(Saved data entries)
__________

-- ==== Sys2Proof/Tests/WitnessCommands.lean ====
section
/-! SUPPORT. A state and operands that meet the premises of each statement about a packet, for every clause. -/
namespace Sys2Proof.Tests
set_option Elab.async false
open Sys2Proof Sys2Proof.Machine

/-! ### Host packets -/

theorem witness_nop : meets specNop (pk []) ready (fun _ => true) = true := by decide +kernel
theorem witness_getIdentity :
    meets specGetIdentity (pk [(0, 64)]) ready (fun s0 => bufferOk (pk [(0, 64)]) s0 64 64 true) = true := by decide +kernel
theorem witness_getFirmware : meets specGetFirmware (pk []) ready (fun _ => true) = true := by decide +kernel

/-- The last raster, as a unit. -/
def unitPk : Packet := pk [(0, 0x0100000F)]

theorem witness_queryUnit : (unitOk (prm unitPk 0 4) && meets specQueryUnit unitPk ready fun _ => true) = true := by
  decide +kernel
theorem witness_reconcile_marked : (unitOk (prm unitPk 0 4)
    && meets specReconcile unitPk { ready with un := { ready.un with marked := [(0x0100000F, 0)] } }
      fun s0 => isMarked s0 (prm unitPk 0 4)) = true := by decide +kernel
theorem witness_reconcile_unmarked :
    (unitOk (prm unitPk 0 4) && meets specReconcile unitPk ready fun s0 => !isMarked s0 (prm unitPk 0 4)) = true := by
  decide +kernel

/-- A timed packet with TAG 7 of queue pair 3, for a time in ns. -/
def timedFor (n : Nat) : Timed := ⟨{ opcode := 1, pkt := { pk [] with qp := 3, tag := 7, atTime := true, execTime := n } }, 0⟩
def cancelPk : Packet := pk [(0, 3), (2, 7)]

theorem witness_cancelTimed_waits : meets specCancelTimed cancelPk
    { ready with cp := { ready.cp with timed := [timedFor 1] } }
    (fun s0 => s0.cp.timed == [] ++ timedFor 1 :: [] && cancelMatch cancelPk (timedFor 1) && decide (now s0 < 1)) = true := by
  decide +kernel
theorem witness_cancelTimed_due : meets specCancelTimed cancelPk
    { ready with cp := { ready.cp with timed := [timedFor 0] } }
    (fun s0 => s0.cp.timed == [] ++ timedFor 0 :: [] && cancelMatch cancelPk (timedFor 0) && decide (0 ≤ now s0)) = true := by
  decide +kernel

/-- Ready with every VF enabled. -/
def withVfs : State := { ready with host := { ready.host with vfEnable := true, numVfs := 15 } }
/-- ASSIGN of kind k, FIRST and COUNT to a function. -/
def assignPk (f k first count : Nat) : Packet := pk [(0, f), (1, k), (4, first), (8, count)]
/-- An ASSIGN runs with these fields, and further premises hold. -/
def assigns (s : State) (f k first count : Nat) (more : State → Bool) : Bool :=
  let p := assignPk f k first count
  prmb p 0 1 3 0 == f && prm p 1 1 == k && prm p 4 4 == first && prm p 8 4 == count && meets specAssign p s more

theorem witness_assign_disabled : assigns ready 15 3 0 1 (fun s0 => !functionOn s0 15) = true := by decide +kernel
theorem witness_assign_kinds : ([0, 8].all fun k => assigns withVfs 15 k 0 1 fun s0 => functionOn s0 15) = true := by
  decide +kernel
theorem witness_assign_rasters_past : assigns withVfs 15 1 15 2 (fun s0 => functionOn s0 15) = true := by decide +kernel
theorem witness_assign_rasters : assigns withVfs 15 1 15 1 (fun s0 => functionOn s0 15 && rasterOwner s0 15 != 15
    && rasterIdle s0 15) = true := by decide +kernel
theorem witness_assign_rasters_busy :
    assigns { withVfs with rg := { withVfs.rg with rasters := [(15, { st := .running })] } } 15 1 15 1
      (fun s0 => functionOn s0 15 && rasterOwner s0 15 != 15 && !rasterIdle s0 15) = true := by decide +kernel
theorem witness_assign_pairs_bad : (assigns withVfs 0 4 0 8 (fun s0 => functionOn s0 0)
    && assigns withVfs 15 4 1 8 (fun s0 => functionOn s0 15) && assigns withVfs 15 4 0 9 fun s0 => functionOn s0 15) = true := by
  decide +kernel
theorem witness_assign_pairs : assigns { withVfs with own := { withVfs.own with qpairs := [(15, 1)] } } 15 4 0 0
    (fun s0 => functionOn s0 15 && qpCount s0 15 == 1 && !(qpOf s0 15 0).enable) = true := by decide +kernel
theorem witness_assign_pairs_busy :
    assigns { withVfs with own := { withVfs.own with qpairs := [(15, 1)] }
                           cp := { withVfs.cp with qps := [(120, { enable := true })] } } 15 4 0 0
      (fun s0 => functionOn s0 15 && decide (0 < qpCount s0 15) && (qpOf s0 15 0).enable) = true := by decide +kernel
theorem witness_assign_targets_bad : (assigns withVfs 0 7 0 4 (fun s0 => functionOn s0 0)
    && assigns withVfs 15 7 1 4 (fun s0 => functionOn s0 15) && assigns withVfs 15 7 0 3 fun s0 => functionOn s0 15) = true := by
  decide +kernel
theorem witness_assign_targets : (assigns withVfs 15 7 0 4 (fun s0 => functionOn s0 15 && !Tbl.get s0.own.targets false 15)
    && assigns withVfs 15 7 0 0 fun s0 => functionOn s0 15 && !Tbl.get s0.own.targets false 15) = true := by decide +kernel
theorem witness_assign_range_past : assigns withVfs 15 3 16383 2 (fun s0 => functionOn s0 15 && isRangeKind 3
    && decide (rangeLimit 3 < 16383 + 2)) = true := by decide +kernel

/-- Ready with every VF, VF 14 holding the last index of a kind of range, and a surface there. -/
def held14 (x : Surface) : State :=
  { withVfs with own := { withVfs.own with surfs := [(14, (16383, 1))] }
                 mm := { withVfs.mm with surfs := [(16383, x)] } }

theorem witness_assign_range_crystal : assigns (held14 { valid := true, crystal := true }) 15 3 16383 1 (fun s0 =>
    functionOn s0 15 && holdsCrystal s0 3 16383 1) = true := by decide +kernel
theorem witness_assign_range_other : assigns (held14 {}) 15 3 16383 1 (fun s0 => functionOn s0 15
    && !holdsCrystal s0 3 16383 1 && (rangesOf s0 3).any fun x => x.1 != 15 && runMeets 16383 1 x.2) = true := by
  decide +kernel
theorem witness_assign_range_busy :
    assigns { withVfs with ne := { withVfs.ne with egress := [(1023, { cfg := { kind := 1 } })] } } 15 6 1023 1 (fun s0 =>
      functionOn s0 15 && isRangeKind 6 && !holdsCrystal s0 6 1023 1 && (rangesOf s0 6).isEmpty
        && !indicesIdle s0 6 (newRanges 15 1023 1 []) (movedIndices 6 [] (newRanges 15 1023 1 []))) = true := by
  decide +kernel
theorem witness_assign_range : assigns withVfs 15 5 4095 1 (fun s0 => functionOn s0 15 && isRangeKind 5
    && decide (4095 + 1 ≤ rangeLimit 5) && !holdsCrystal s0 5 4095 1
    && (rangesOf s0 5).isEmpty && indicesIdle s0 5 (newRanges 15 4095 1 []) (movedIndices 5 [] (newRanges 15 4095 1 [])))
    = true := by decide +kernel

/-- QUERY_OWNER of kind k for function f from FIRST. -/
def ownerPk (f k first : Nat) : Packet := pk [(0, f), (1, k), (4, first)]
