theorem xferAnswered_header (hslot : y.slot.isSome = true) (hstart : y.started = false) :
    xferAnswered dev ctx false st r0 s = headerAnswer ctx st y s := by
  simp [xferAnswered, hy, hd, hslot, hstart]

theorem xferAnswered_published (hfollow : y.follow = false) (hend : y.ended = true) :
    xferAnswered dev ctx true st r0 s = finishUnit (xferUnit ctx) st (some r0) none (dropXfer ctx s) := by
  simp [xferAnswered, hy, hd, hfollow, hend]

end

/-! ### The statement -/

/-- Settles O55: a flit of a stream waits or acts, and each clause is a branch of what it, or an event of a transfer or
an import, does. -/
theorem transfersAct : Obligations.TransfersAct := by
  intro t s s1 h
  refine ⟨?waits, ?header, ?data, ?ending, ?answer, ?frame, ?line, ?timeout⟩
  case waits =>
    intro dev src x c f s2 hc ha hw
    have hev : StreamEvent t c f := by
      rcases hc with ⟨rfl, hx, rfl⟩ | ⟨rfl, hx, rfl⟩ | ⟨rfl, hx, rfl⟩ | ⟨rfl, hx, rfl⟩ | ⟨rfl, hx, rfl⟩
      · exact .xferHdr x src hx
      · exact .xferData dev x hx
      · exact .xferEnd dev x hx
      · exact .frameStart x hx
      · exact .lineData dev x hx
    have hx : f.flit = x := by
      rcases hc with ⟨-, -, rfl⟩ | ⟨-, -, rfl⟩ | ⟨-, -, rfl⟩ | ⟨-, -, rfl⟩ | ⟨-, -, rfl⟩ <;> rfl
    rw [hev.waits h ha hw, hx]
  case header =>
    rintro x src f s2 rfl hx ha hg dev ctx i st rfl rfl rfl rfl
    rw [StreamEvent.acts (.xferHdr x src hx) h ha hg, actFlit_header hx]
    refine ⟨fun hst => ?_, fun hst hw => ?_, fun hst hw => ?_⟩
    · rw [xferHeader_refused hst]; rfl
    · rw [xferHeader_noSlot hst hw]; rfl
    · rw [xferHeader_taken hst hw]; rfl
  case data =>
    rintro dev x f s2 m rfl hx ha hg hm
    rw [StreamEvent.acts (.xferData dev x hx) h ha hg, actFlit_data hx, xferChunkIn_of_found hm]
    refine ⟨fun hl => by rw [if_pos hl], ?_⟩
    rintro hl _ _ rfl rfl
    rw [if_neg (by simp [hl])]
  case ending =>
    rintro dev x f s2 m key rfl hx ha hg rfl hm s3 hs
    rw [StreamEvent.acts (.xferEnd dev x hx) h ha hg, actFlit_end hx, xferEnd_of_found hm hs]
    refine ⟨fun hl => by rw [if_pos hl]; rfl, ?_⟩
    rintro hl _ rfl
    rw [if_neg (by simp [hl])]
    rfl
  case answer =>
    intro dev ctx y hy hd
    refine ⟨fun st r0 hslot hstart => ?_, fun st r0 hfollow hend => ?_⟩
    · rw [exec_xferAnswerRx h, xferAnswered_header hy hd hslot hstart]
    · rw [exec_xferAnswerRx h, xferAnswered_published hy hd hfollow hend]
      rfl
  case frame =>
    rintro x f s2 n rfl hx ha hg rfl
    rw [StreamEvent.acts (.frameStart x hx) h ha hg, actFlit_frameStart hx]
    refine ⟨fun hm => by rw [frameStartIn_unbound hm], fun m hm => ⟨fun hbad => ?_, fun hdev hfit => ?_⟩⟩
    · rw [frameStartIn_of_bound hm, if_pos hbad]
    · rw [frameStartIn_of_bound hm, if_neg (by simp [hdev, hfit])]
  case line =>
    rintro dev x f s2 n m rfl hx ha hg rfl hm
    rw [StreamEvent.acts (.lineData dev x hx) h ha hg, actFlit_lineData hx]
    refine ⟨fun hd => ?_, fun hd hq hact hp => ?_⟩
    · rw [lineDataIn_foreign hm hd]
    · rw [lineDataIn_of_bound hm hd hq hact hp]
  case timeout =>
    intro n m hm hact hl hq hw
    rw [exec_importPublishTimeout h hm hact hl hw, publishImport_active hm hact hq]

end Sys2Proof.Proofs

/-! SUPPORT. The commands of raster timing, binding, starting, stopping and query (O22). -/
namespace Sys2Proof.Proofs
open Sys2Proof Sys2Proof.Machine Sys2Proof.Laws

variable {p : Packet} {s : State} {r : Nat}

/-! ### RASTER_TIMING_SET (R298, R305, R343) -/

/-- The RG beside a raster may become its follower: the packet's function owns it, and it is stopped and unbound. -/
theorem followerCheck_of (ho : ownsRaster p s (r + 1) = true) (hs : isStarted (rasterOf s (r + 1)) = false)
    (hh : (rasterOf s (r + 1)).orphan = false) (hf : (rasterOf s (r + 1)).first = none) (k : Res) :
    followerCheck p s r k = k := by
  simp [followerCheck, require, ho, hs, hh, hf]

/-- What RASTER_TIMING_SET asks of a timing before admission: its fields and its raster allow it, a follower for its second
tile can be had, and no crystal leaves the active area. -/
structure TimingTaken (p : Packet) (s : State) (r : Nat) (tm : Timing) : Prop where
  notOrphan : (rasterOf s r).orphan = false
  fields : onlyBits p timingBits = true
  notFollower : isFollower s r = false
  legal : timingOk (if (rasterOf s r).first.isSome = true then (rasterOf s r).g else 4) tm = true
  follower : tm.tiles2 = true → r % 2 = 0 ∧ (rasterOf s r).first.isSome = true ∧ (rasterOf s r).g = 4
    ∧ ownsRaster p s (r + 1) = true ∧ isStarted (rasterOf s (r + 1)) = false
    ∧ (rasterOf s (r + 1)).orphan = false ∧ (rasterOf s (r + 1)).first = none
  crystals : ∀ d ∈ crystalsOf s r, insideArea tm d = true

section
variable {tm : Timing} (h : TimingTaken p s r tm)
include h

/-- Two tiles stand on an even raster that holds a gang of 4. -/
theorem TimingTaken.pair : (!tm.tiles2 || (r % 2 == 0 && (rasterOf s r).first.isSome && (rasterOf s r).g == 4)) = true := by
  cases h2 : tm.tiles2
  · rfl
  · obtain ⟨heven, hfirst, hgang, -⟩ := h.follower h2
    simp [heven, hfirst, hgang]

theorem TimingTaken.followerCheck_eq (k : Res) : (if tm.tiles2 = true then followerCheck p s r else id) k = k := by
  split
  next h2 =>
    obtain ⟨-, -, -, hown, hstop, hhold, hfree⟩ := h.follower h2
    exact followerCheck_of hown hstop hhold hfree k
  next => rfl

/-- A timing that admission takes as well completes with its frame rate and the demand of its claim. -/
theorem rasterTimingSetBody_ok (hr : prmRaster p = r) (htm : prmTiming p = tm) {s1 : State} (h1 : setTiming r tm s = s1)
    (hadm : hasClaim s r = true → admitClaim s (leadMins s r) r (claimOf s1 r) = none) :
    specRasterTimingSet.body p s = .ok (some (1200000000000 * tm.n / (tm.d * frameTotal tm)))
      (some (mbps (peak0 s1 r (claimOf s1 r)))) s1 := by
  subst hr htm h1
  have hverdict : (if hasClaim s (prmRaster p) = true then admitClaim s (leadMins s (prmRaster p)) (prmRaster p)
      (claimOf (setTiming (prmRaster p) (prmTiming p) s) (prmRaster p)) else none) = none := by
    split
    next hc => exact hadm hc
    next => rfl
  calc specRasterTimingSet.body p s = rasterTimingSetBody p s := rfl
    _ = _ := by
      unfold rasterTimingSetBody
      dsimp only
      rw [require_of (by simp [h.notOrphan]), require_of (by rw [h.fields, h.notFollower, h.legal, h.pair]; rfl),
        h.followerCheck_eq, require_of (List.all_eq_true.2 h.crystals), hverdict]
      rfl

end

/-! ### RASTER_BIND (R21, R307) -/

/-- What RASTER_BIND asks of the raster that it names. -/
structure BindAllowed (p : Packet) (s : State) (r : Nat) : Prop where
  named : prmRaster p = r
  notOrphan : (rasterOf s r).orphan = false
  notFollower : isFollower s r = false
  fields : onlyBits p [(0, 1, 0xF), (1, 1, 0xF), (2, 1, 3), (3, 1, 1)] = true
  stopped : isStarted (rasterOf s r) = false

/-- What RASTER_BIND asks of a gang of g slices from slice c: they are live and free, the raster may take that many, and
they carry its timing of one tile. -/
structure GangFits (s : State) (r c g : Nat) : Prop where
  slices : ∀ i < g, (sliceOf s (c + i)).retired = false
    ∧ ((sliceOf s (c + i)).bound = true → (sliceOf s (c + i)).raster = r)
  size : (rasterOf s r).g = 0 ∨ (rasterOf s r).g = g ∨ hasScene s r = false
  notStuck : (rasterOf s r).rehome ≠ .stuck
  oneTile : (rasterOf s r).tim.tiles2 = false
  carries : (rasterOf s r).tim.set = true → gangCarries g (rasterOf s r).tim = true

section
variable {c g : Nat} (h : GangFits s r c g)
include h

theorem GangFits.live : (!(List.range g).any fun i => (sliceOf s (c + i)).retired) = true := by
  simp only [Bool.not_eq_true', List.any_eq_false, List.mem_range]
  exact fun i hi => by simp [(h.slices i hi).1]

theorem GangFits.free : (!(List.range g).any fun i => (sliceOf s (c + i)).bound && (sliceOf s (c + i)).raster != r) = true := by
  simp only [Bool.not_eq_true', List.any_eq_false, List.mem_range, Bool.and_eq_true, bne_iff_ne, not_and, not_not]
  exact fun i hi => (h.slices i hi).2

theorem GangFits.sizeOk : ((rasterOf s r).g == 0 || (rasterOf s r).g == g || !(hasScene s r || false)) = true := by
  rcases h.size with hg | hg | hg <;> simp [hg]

__________

- **TASK PROMPT**
Please print exactly the lines of the entries above, beginning with the line that contains "GangFits s r c g)" and ending with the last line.

- **YOUR SOLUTION**
variable {c g : Nat} (h : GangFits s r c g)
include h

theorem GangFits.live : (!(List.range g).any fun i => (sliceOf s (c + i)).retired) = true := by
  simp only [Bool.not_eq_true', List.any_eq_false, List.mem_range]
  exact fun i hi => by simp [(h.slices i hi).1]

theorem GangFits.free : (!(List.range g).any fun i => (sliceOf s (c + i)).bound && (sliceOf s (c + i)).raster != r) = true := by
  simp only [Bool.not_eq_true', List.any_eq_false, List.mem_range, Bool.and_eq_true, bne_iff_ne, not_and, not_not]
  exact fun i hi => (h.slices i hi).2

theorem GangFits.sizeOk : ((rasterOf s r).g == 0 || (rasterOf s r).g == g || !(hasScene s r || false)) = true := by
  rcases h.size with hg | hg | hg <;> simp [hg]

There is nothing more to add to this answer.